(The input begins)

theorem tileOf_returned (t : Nat) (s : State) :
    (tileOf (returned t s) t).ctl = (tileOf s t).ctl ∧ (tileOf (returned t s) t).power = (tileOf s t).power ∧
      (tileOf (returned t s) t).busy = (tileOf s t).busy ∧ (tileOf (returned t s) t).mMode = false := by
  simp [returned, retire]

/-- `MRET` to user mode leaves all but its tile, and of the tile all but its mode. -/
theorem returned_frame (hm : (tileOf s t).mMode = true) :
    OnlyTile s (returned t s) t ∧ RetiredAt s (returned t s) t (BitVec.ofNat 48 ((tileOf s t).mEpc.toNat / 4 * 4)) ∧
      { unretire (tileOf s t) (tileOf (returned t s) t) with mMode := true } = tileOf s t := by
  refine ⟨onlyTile_retire _ (onlyTile_updTile s t _), ?_, ?_⟩
  · simp [returned, RetiredAt, retire]
  · rw [← hm]
    simp [returned, retire, unretire]

theorem stopIfReturned_stays (h : (tileOf s t).ctl.stopPending = false) : stopIfReturned s t = s := by
  simp [stopIfReturned, h]

theorem stopIfReturned_stops (h : (tileOf s t).ctl.stopPending = true) (hm : (tileOf s t).mMode = false)
    (hb : (tileOf s t).busy = .none) : stopIfReturned s t = stopTile s t := by
  simp [stopIfReturned, h, hm, hb]

theorem tileOf_stopTile_mMode (s : State) (t : Nat) : (tileOf (stopTile s t) t).mMode = (tileOf s t).mMode := by
  unfold stopTile
  rw [tileOf_updTile, tileOf_release]
  rfl

end

theorem mretReturnsToUserMode : MretReturnsToUserMode := by
  unfold MretReturnsToUserMode
  intro t s h
  obtain ⟨hctl, hpower, hbusy, hmode⟩ := tileOf_returned t s
  obtain ⟨hrun, -, hidle⟩ := ready_running h
  refine ⟨fun hm hstop => ?_, fun hm hstop => ?_, fun hm => ?_⟩
  · obtain ⟨honly, hret, htile⟩ := returned_frame hm
    refine completes_of_exec (exec_mret_monitor h hm) ?_
    rw [stopIfReturned_stays (by rw [hctl, hstop])]
    exact ⟨honly, hret, hmode, htile⟩
  · have hon : (tileOf (returned t s) t).power ≠ .off := by rw [hpower, hrun]; exact nofun
    obtain ⟨hstopped, hgated, -, hpending, -⟩ := tileOf_stopTile_on hon
    refine completes_of_exec (exec_mret_monitor h hm) ?_
    rw [stopIfReturned_stops (by rw [hctl, hstop]) hmode (by rw [hbusy, hidle])]
    exact ⟨hstopped, (tileOf_stopTile_mMode _ _).trans hmode, hgated, hpending⟩
  · exact completes_of_exec (exec_mret_user h hm) (raised_takeException s t .privilege 0)

/-- A load or store of a range that holds a bad address raises the fault of the tile's mode at it. -/
theorem memRow_addrFault {i : Instr} {r : MemRow} {s : State} {c : Cause} {v : Nat} (hi : memRow i = some r)
    (h : TileReady s r.tile r.len) (hw : ownWindow (tileOf s r.tile) r.tile (rowAddr (tileOf s r.tile) r) = none)
    (hf : addrFaultIn s r.tile (rowAddr (tileOf s r.tile) r) r.n = some (c, v)) :
    Completes i s (fun s' => Raised s s' r.tile (causeCode c) v) := by
  have haddr : ∀ imm : Word, imm.toInt = r.off → memAddr (tileOf s r.tile) r.base imm = rowAddr (tileOf s r.tile) r :=
    fun imm e => by rw [memAddr_eq, e, rowAddr]
  by_cases hst : (∃ d, r.operand = .storeScalar d) ∨ ∃ d, r.operand = .storeVector d
  · obtain ⟨imm, himm, -, he⟩ := exec_store hi hst s
    rw [← haddr imm himm] at hw hf
    exact completes_of_exec he (store_fault h hw (writeFault_of_addrFault hf))
  · simp only [not_or, not_exists] at hst
    obtain ⟨imm, himm, -, he⟩ := exec_load hi hst.1 hst.2 s
    rw [← haddr imm himm] at hw hf
    exact completes_of_exec he (load_fault h hw (readFault_of_addrFault hf))

theorem badAddressesRaiseFaults : BadAddressesRaiseFaults := by
  unfold BadAddressesRaiseFaults
  intro i r hi s h hw
  refine ⟨fun c v hf => ?_, fun c v ⟨hs, hv⟩ hf hp => ?_⟩
  · rw [← causeCode_addrCause, ← addrFaultIn_cause hf]
    exact memRow_addrFault hi h hw hf
  · obtain ⟨imm, himm, -, he⟩ := exec_load hi hs hv s
    have ha : memAddr (tileOf s r.tile) r.base imm = rowAddr (tileOf s r.tile) r := by rw [memAddr_eq, himm, rowAddr]
    cases poisonIn_cause hp
    rw [← ha] at hw hf hp
    exact completes_of_exec he (load_fault (c := .dataPoison) h hw (readFault_of_poison hf hp))

/-- A word whose low bits are neither of the two lengths' spells no instruction (R142). -/
theorem decodeRysta_reserved_length {word : BitVec 32} (h : word.toNat % 4 = 1 ∨ word.toNat % 4 = 2) (t : Nat) (next : BitVec 32) :
    decodeRysta t word next = none := by
  have hbits : bits word.toNat 1 0 = word.toNat % 4 := rfl
  rcases h with h | h
  · simp [decodeRysta, hbits, h]
  · simp [decodeRysta, hbits, h]

theorem reservedWordsRaiseIllegal : ReservedWordsRaiseIllegal := by
  unfold ReservedWordsRaiseIllegal
  refine ⟨fun t word next s hres h => ?_, fun word next h => ?_⟩
  · exact completes_of_exec (congrArg Host.Outcome.next (if_pos hres)) (raised_of_trap (c := .illegal) h rfl)
  · rw [reservedForm, decodeRysta_reserved_length h]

(The input ends)

If a line of the listing above holds the string "RetiredAt", copy it.

    OnlyTile s (returned t s) t ∧ RetiredAt s (returned t s) t (BitVec.ofNat 48 ((tileOf s t).mEpc.toNat / 4 * 4)) ∧
  · simp [returned, RetiredAt, retire]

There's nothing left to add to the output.